- _Exercise aim_
What lines of the data below hold the string "length"? Copy each one.

(Stored data entries)
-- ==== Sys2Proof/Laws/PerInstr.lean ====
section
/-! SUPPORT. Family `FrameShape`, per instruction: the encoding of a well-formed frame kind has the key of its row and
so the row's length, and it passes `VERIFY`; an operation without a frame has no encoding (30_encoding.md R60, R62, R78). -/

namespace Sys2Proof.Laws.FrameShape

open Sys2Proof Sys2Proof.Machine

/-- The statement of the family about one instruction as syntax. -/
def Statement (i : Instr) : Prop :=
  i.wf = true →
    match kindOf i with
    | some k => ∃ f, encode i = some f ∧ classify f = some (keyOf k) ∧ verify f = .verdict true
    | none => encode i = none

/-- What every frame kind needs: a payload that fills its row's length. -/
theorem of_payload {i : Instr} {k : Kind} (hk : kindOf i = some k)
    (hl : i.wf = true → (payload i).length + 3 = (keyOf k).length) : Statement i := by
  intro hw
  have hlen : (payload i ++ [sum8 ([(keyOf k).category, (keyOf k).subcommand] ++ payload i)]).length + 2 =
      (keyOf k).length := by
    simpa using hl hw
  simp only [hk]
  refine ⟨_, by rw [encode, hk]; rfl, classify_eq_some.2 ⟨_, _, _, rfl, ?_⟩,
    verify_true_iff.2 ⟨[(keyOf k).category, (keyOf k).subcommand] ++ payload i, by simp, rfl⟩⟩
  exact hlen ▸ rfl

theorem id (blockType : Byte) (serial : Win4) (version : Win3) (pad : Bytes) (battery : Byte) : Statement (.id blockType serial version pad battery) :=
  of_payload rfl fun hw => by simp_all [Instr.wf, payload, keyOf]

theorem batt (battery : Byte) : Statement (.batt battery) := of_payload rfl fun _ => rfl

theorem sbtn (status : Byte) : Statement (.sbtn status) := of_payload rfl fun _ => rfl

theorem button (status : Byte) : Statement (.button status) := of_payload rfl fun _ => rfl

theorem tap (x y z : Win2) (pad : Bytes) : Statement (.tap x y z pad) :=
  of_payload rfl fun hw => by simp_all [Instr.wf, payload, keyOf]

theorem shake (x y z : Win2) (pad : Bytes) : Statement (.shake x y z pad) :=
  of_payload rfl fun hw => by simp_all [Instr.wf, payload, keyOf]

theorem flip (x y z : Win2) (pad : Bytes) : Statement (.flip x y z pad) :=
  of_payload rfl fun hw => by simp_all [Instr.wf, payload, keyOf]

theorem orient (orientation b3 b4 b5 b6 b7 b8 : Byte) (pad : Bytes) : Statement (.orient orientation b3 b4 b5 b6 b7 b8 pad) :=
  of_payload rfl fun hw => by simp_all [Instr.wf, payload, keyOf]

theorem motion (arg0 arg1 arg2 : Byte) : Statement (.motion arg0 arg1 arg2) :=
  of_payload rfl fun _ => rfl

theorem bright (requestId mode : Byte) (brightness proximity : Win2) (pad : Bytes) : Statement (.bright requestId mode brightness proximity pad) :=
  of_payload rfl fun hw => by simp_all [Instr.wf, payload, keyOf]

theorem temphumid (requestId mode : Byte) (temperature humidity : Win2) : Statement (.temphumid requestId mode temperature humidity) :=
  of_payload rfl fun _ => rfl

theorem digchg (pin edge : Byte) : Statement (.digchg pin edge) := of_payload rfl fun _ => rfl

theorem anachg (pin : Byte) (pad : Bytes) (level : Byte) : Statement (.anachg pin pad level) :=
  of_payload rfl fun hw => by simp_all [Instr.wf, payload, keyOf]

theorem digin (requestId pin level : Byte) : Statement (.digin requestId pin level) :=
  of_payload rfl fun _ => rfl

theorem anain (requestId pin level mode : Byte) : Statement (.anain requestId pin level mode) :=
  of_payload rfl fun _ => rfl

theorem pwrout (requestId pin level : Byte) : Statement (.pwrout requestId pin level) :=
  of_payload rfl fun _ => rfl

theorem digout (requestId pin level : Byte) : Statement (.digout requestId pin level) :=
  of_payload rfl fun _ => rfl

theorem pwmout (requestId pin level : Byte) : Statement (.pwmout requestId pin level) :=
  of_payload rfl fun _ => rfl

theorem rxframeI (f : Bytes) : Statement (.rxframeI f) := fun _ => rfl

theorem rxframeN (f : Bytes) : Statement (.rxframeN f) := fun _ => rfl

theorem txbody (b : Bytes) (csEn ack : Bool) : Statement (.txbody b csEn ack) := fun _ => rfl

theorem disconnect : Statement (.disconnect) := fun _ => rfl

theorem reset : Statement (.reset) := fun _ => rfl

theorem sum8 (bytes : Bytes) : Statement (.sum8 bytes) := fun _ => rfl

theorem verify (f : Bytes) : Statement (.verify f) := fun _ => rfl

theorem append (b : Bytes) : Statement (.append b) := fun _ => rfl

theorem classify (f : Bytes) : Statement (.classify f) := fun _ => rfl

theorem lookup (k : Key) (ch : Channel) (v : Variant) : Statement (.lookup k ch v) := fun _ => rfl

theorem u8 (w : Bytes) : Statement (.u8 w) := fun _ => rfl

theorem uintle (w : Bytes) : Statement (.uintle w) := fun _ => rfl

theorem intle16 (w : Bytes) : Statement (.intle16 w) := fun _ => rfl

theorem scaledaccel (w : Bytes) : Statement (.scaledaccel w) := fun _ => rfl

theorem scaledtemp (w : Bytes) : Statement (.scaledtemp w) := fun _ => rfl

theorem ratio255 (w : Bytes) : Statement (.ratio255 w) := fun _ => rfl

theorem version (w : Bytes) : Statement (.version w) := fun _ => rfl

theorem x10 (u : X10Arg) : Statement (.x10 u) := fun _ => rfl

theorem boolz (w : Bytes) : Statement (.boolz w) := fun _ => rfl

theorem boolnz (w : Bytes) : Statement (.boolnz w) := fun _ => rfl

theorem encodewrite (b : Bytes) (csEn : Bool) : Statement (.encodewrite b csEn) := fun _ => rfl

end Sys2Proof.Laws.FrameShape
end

- _Finished exercise_
so the row's length, and it passes `VERIFY`; an operation without a frame has no encoding (30_encoding.md R60, R62, R78). -/
/-- What every frame kind needs: a payload that fills its row's length. -/
    (hl : i.wf = true → (payload i).length + 3 = (keyOf k).length) : Statement i := by
  have hlen : (payload i ++ [sum8 ([(keyOf k).category, (keyOf k).subcommand] ++ payload i)]).length + 2 =
      (keyOf k).length := by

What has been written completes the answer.